В августе, несмотря на все призывы сестры внять здравому смыслу и оставить пустую затею, которая может лишить его последних сбережений, Филипп окончательно решил посвятить себя драматургии и стать антрепренёром труппы странствующих артистов. Это поставило точку в спорах между близнецами. Поддавшись чарам обворожительной Имоджен Прайс, Филипп с головой погрузился в новую жизнь, а Оливия из гордости запретила себе приезжать на Гроув‑Лейн.
Близнецы, которые раньше с трудом переносили расставание длиной даже в пару дней, теперь получали друг от друга редкие письма, тон которых был прохладен и преувеличенно любезен. Каждый ждал от другого капитуляции, и каждый собирался держать оборону до последнего. Затянувшаяся ссора разбивала Оливии сердце, но свойственное ей упрямство не позволяло пойти на попятную. Решимость Филиппа отстаивать свои убеждения и право поступать по‑своему была также непоколебима.
Неизвестно, во что бы превратилось это противостояние между близнецами, если бы не письмо, которое доставили с вечерней почтой. Оливия вынула его из почтового ящика вместе со счетами от бакалейщика и, как только по надписи на конверте она узнала неряшливый почерк брата, сердце её забилось быстрее.
Сама не зная, что ожидает в нём найти, Оливия, которая только что вернулась с прогулки и успела не на шутку продрогнуть, бросила покупки на стол, включила плиту, так как в квартире было зябко, присела на низкую кухонную скамеечку и торопливо вскрыла конверт.
«Привет, Олив!
Надеюсь, у тебя всё хорошо. Дни стоят морозные, настоящая холодрыга. Вообще, зима в этом году не радует. Как поживает кузина Грейс с малышкой Полли? Ты, случайно, не виделась с ними? Наверное, кузина и тётушка Розмари уговаривают тебя приехать к ним на Рождество?»
Оливия нахмурилась. Кружить вокруг да около было не в характере Филиппа. Обычно его письма больше походили на телеграммы.

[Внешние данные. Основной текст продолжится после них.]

-- ==== Sys2Proof/Laws/KeptSecCore.lean ====
section
/-! SUPPORT. The operations of Machine/SecCore.lean keep what Laws/Kept.lean says. -/

-- One declaration after another: the package is compiled as one text, and its memory stays within bounds.
set_option Elab.async false

namespace Sys2Proof.Machine

theorem State.showSec_kept {s₀ s : State} (h₀ : State.Kept s₀ s)  : State.Kept s₀ (State.showSec s) := by
  unfold State.showSec
  repeat' first
    | with_reducible assumption
    | with_reducible apply State.wr_kept
    | with_reducible refine .ite (fun _ => ?_) (fun _ => ?_)
    | split

theorem State.showSlot_kept {s₀ s : State} (h₀ : State.Kept s₀ s) (n : Nat) : State.Kept s₀ (State.showSlot s n) := by
  unfold State.showSlot
  repeat' first
    | with_reducible assumption
    | intro x; first | (refine (fun (hx : State.Kept s₀ x) => ?_) ?_); clear_value x; rotate_left; subst x | subst x
    | lift_lets -underBinder +implicits
    | with_reducible apply State.wr_kept
    | with_reducible refine .ite (fun _ => ?_) (fun _ => ?_)
    | split

theorem State.setSlot_kept {s₀ s : State} (h₀ : State.Kept s₀ s) (n : Nat) (k : KeySlot) : State.Kept s₀ (State.setSlot s n k) := by
  unfold State.setSlot
  repeat' first
    | with_reducible assumption
    | intro x; first | (refine (fun (hx : State.Kept s₀ x) => ?_) ?_); clear_value x; rotate_left; subst x | subst x
    | lift_lets -underBinder +implicits
    | with_reducible apply State.showSlot_kept
    | with_reducible refine .ite (fun _ => ?_) (fun _ => ?_)
    | split
    | with_reducible refine State.Kept.mkSec_iff.2 ?_
    | with_reducible refine State.Kept.mk_iff.2 ?_

theorem State.secRequest_kept {s₀ s : State} (h₀ : State.Kept s₀ s)  : State.Kept s₀ (State.secRequest s) := by
  unfold State.secRequest
  repeat' first
    | with_reducible assumption
    | intro x; first | (refine (fun (hx : State.Kept s₀ x) => ?_) ?_); clear_value x; rotate_left; subst x | subst x
    | lift_lets -underBinder +implicits
    | with_reducible apply State.pllStart_kept
    | with_reducible refine .ite (fun _ => ?_) (fun _ => ?_)
    | split
    | with_reducible refine State.Kept.mkSec_iff.2 ?_
    | with_reducible refine State.Kept.mk_iff.2 ?_

theorem State.cc91Gate_kept {s₀ s : State} (h₀ : State.Kept s₀ s)  : State.Kept s₀ (State.cc91Gate s) := by
  unfold State.cc91Gate
  repeat' first
    | with_reducible assumption
    | intro x; first | (refine (fun (hx : State.Kept s₀ x) => ?_) ?_); clear_value x; rotate_left; subst x | subst x
    | lift_lets -underBinder +implicits
    | with_reducible refine .ite (fun _ => ?_) (fun _ => ?_)
    | split
    | with_reducible refine State.Kept.mkSec_iff.2 ?_
    | with_reducible refine State.Kept.mk_iff.2 ?_

theorem State.slotDone_kept {s₀ s : State} (h₀ : State.Kept s₀ s) (st : Status) : State.Kept s₀ (State.slotDone s st) := by
  unfold State.slotDone
  repeat' first
    | with_reducible assumption
    | with_reducible apply State.wr_kept
    | with_reducible refine .ite (fun _ => ?_) (fun _ => ?_)
    | split

theorem State.pinRuns_kept {s₀ s : State} (h₀ : State.Kept s₀ s) (n : Nat) : State.Kept s₀ (State.pinRuns s n) := by
  unfold State.pinRuns
  repeat' first
    | with_reducible assumption
    | intro x; first | (refine (fun (hx : State.Kept s₀ x) => ?_) ?_); clear_value x; rotate_left; subst x | subst x
    | lift_lets -underBinder +implicits
    | with_reducible refine .ite (fun _ => ?_) (fun _ => ?_)
    | split
    | with_reducible refine State.Kept.mkSec_iff.2 ?_
    | with_reducible refine State.Kept.mk_iff.2 ?_

theorem State.slotLoad_kept {s₀ s : State} (h₀ : State.Kept s₀ s) (d n : Nat) (key label : List Byte) : State.Kept s₀ (State.slotLoad s d n key label) := by
  unfold State.slotLoad
  repeat' first
    | with_reducible assumption
    | intro x; first | (refine (fun (hx : State.Kept s₀ x) => ?_) ?_); clear_value x; rotate_left; subst x | subst x
    | lift_lets -underBinder +implicits
    | with_reducible apply State.pinRuns_kept
    | with_reducible apply State.setSlot_kept
    | with_reducible refine .ite (fun _ => ?_) (fun _ => ?_)
    | split
    | with_reducible refine State.Kept.mk_iff.2 ?_

theorem State.slotCommand_kept {s₀ s : State} (h₀ : State.Kept s₀ s) (body : State → State) (h_body : ∀ (x0 : State), State.Kept s₀ x0 → State.Kept s₀ (body x0)) : State.Kept s₀ (State.slotCommand s body) := by
  unfold State.slotCommand
  repeat' first
    | with_reducible assumption
    | with_reducible apply h_body
    | with_reducible apply State.ignored_kept
    | with_reducible apply State.secRequest_kept
    | with_reducible apply State.slotDone_kept
    | with_reducible refine .ite (fun _ => ?_) (fun _ => ?_)
    | with_reducible refine .ofFst (by assumption) ?_
    | split

theorem State.slotBy_kept {s₀ s : State} (h₀ : State.Kept s₀ s) (m n : Nat) : State.Kept s₀ (State.slotBy s m n) := by
  unfold State.slotBy
  repeat' first
    | with_reducible assumption
    | intro x; first | (refine (fun (hx : State.Kept s₀ x) => ?_) ?_); clear_value x; rotate_left; subst x | subst x
    | lift_lets -underBinder +implicits
    | with_reducible apply State.setSlot_kept
    | with_reducible refine .ite (fun _ => ?_) (fun _ => ?_)
    | split
    | with_reducible refine State.Kept.mk_iff.2 ?_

«Слушай, Олив, тут такое дело. Всё идёт не так гладко, как того хотелось бы».
Дальше между строк была втиснута фраза, явно написанная позже: «Сделай усилие, постарайся не злорадствовать».
Оливия ухмыльнулась и продолжила чтение.
«Чем ты там занимаешься сейчас? Записалась на художественные курсы, как планировала? А у нас тут всё наперекосяк. Квартира, что ты сняла, она хотя бы тёплая? У нас в пансионе собачий холод. Стараемся больше репетировать.
Хотел спросить тебя. Если ты сейчас не занята чем‑нибудь крайне важным, то было бы неплохо, если бы ты смогла приехать на несколько дней. Познакомлю тебя с членами труппы. Серьёзно, все страшно хотят с тобой познакомиться. Миссис Сиверли, наша хозяйка, уже приготовила для тебя комнату.
P.S: бери с собой побольше тёплых вещей».
Вместо подписи в конце письма была наспех изображена долговязая женская фигура в фартуке с оборками, остроносых туфлях на кривых каблуках и с большущей бородавкой на кончике длинного носа. Оливия догадалась, что карикатура изображает хозяйку пансиона, и хмыкнула.
Она отложила письмо и выключила плиту. От сухого воздуха у неё резко разболелась голова.
Сумбурное послание Филиппа, в котором не было ни одного упоминания об Имоджен. Вопросы невпопад. Что‑то произошло там, на Гроув‑Лейн, и ей стало ясно, что письмо брата на самом деле было не чем иным, как отчаянной просьбой о помощи.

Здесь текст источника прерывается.